2. There are several switches you can pass to the synth_script.sh script to have some meager amount of control over the post-synthesis process. The two parsed options are "-x" and "-c file". If "-x" is selected, all inputs are latched by inserting a flip-flop after each input signal. The "-c" option is similar, except that file points to a file containing a list of input signals to be latched. If there is a clock signal that is passed to flip-flops inside the cell, it is used as the clock signal for the input latches. If all the internal logic is combinatorial, then an extra signal called "clock" is added to the circuit.

   You can also pass the "-f flopcell" or "-b bufcell" to change the cell used for the input latches or the output buffers, respectively. For example, you might want the inputs to be latched with a transparent latch instead of a flip-flop, or you might want all outputs to be buffered with 4x strength buffers.

   Note that the input name is "map9v3.v" but the final output is "map9v3_buf.cel". The suffix "_buf" is added to all file formats that contain output buffers added to the original circuit specification.
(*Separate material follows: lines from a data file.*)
-- ==== Sys2Proof/Tests/Slice0.lean ====
section
/-! SUPPORT. The model's own tests. Expected results are the spec's: its test vectors (95_test_vectors.md, cited by their
ids) or its encodings (30_encoding.md). Then, for every statement that has hypotheses, a witness that meets them. -/

namespace Sys2Proof.Tests

open Sys2Proof Sys2Proof.Machine

/-! ### Helpers -/

/-- A fact read off a next state; a fault or a refusal gives nothing. -/
def after {α : Type} (o : Host.Outcome State Fault Refusal) (f : State → α) : Option α :=
  match o with
  | .next t => some (f t)
  | .fault _ => none
  | .refused _ => none

/-- The state after power_on with some registers set. -/
def withRegs (l : List (Reg × Byte)) : State := l.foldl (fun s p => s.setReg p.1 p.2) State.reset

/-- One cycle on a word placed at PC. -/
def cycleOn (s : State) (w : Nat) : Host.Outcome State Fault Refusal := step (s.withFetchWord 16 w)

/-- A framebuffer with the given cells set. -/
def lit (l : List (Fin 64 × Fin 32)) : Screen := l.foldl (fun fb p => setPixel fb p.1 p.2 true) clearScreen

/-- The record of a halt at PC. -/
def haltedAt (r : HaltReason) (pc : Word) (w : Option Word) (a : Option Nat) : RunState := .halted ⟨r, pc, w, a⟩

/-- A machine that has started and waits for a key into V1. -/
def waiting : State := { State.reset with run := .waitingForKey 1, started := true }

/-- A machine that has started and halted on 0xFFFF (vector K22). -/
def halted : State :=
  { State.reset with
    run := haltedAt .invalidOpcode 0x200 (some 0xFFFF) none, started := true, dt := 5, st := 5 }

/-! ### Well-formed words: each check of the decoder refuses an ill-formed word -/

theorem test_group0_refuses : recognised 0x0000 = false ∧ decode 0x0000 = none ∧ recognised 0x0123 = false ∧
    decode 0x0123 = none ∧ decode 0x00E1 = none := by decide

theorem test_group5_refuses : recognised 0x5121 = false ∧ decode 0x5121 = none := by decide

theorem test_group8_refuses : recognised 0x8128 = false ∧ decode 0x8128 = none ∧ decode 0x812F = none := by decide

theorem test_group9_refuses : recognised 0x9125 = false ∧ decode 0x9125 = none := by decide

theorem test_groupE_refuses : recognised 0xE49F = false ∧ decode 0xE49F = none := by decide

theorem test_groupF_refuses : recognised 0xF10B = false ∧ decode 0xF10B = none ∧ recognised 0xFFFF = false ∧
    decode 0xFFFF = none := by decide

theorem test_short_bytes_refused : decodeBytes [0x60] = .error .truncated ∧
    decodeBytes [0xFF, 0xFF] = .error (.unknown 0xFFFF) ∧ decodeBytes [0x60, 0x05, 0x70] = .ok (.ld 0 5, [0x70]) := by
  refine ⟨rfl, rfl, rfl⟩

/-! ### Decoding: a word of every constructor, written out from the patterns of R96 to R100 -/

theorem test_decode_control : decode 0x00E0 = some .cls ∧ decode 0x00EE = some .ret ∧ decode 0x1234 = some (.jp 0x234) ∧
    decode 0x2345 = some (.call 0x345) ∧ decode 0xB300 = some (.jpo 0x300) := by decide

theorem test_decode_skips : decode 0x332A = some (.se 3 0x2A) ∧ decode 0x432B = some (.sne 3 0x2B) ∧
    decode 0x5120 = some (.ser 1 2) ∧ decode 0x9AB0 = some (.sner 0xA 0xB) ∧ decode 0xE49E = some (.skp 4) ∧
    decode 0xE4A1 = some (.sknp 4) := by decide

theorem test_decode_immediate : decode 0x6005 = some (.ld 0 5) ∧ decode 0x7003 = some (.add 0 3) ∧
    decode 0xC10F = some (.rnd 1 0x0F) ∧ decode 0xAFED = some (.ldi 0xFED) := by decide

theorem test_decode_group8 : decode 0x8120 = some (.ldr 1 2) ∧ decode 0x8121 = some (.or 1 2) ∧
    decode 0x8122 = some (.and 1 2) ∧ decode 0x8123 = some (.xor 1 2) ∧ decode 0x8124 = some (.addr 1 2) ∧
    decode 0x8125 = some (.sub 1 2) ∧ decode 0x8127 = some (.subn 1 2) := by decide

theorem test_decode_shifts_ignore_y : decode 0x8106 = some (.shr 1) ∧ decode 0x8126 = some (.shr 1) ∧
    decode 0x810E = some (.shl 1) ∧ decode 0x81FE = some (.shl 1) := by decide

theorem test_decode_draw : decode 0xD12F = some (.drw 1 2 0xF) ∧ decode 0xD010 = some (.drw 0 1 0) := by decide

theorem test_decode_groupF : decode 0xF207 = some (.lddt 2) ∧ decode 0xF10A = some (.ldkp 1) ∧
    decode 0xF115 = some (.lddtr 1) ∧ decode 0xF118 = some (.ldst 1) ∧ decode 0xF21E = some (.addi 2) ∧
    decode 0xF329 = some (.lds 3) ∧ decode 0xF133 = some (.ldbcd 1) ∧ decode 0xF255 = some (.ldir 2) ∧
    decode 0xFF65 = some (.ldri 0xF) := by decide

theorem test_table_word : decodeTableWord 16 0x8124 = some (.addr 1 2) ∧ decodeTableWord 16 0x0000 = none := by decide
3. The .cel file contains the list of standard-cell subcircuits used to implement the circuit, and the network of connections between them. While the netlist is fixed and should not be messed with, the .cel file also declares all the input and output signals as pins. These will have a form like:

   pad 6 name twpin_N<3>
   corners 4 0 0 0 72 72 72 72 0
   pin name N<3> signal N<3> layer 1 0 0

   After the corners statement, for each pin, you may optionally add the line:

   restrict side sides

   where sides may be one or more of T, B, L, or R, concatentated (with no spaces or other puntuation in between), which tells TimberWolf to which side or sides those signals are restricted. If not restricted, TimberWolf will place the pin on the side of the cell that minimizes the net length.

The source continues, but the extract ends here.